Although the FoxO1 protein has a nuclear transcription function, it can be detected in the bloodstream like many intracellular molecules. It can be analyzed by the ELISA method [Citation22, Citation23]. With our current knowledge, we could not find any publication containing blood circulation value ranges in pregnant women. However, measurements have been made previously for all three parameters in our study in units similar to our findings, and standardized pregnancy values have not yet been determined. Serum samples for the determination of biomarkers IL-1β, FoxO1, and Sesn 2, were obtained from venous blood samples by centrifugation of coagulated samples for 30 min. Separated serum samples were stored in several storage containers in small aliquots at −80 °C until testing. Enzyme-linked immunosorbent assay (ELISA) was used (twice) to determine serum levels (Sunred Biotechnology Co., Shanghai, China; catalog number: 201-12-0629 for FoxO1; 201-12-0144 for IL-1β, and 201-12-4926 for Sesn2). In our study, all measurements were performed according to the manufacturer’s instructions. In the last step of the procedure, serum concentrations were determined by reading microplates at 450-nanometer absorbance according to the standard curve. Serum levels for FoxO1 and Sesn2 were expressed as ng/mL, and IL-1β serum level was expressed as pg/mL. Measurement ranges, precision, intra and inter-assay precision of kits for FoxO1, 0.124 ng/mL, 0.15–40 ng/mL, <10%, <12%, for Sesn2, 0.0853 ng/mL, 0.1–30 ng/mL, <10%, <12%, for IL-1β 15,013 pg/mL, 20–8000 pg/mL, <10%, and < 12%.
Statistical analysis was performed using the Statistical Package for the Social Science (SPSS) software version 23 (Chicago, IL). The Kolmogorov-Smirnov test was used to evaluate the normality of the distribution of variables. All analyses were two-tailed and p-values below 0.05 were considered statistically significant. The data are presented as mean ± standard deviation. FoxO1, IL-1β, and Sesn2 levels were converted logarithmically to obtain normal distributions, and the significance of the differences between the variables and patient subgroups was determined using the Bonferroni test after ANOVA. Spearman correlation coefficients (r) were calculated for nonparametric distribution parameters.
Boxplot diagrams were used for graphical visualization of endocan levels between subgroups.
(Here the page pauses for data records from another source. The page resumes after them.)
-- ==== Sys2Proof/Syntax.lean ====
section
/-! DEFINITION. The commands of the block: one constructor for each row of the opcode table. `t` is the
tick of module time at which the row happens; `fn` and `tag` name the accepted mailbox command that a
command row carries out; `core` names a Sorrel core. The other operands are what the outside world or an
analogue part supplies (levels, samples, frames, measured values). -/

namespace Sys2Proof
Boxes show the median (black line) and the 25th and the 75th centiles (top and bottom lines of the box). (ROC) analysis was used to determine the predictive threshold of maternal serum IL-1β, FoxO1, and Sesn 2 levels for predicting delivery within 48–72 h after admission.
Results
The clinical characteristics, laboratory parameters, and perinatal outcomes of the control and study groups are shown in . There were no statistically significant differences in mean maternal age, gravidity, parity, gestational week at blood sampling time, hemoglobin (Hb g/dL), WBC, CRP, platelets (x10 9/L) between the PD, TD, and control groups (p>.05). The mean gestational age at delivery, mean birth weight, and mean platelet volume (MPV) were significantly lower in PD patients than in TD and control subjects (p<.001). Body mass indices were significantly higher in the PD and TD groups than in the control group. The mean maternal serum Sesn2, FoxO1, and IL-1β concentrations in PD, TD, and uncomplicated pregnancies are shown in and (p1: PD-control; p2: TD-control; p3: PD-TD). Delivery within 48–72 h after admission occurred in 27 preterm deliveries (PD), and 53 cases delivered at ≥ 37 weeks with term delivery (TD) and control cases. A comparison of maternal and fetal characteristics of the study population is presented in .
Figure 1. IL-1β levels in the groups.
Figure 2. FoxO1 levels in the groups.
Figure 3. Sesn2 levels in the groups.
Table 1. Maternal and fetal characteristics of the study population.
Table 2. Comparison of term group (term delivery + control) and preterm groups.
The mean maternal serum FoxO1 and IL-1β levels in the PD group were significantly higher than those in the TD and control groups (29.07 ± 6.233 ng/mL vs. 12.91 ± 5.45 ng/mL, 3.23 ± 2.95 ng/mL, p<.000); 95.64 ± 12.75 vs 47.36 ± 16.55 pg/mL, 20.24 ± 3.04 pg/mL, p<.000); The mean maternal serum Sesn2 level of the PD group was significantly lower than the TD and control groups (1.98 ± 0.7 ng/mL vs. 5.9 ± 1.51 ng/mL, 22.82 ± 3.1 ng/mLp<.000) (). FoxO1 and IL-1β levels were also significantly lower in the total TD group (TD + Control, n = 53) than in the PD group. The mean Sesn2 level was also significantly higher in the tTD group (TD + Control, n = 53) than in the PD group ().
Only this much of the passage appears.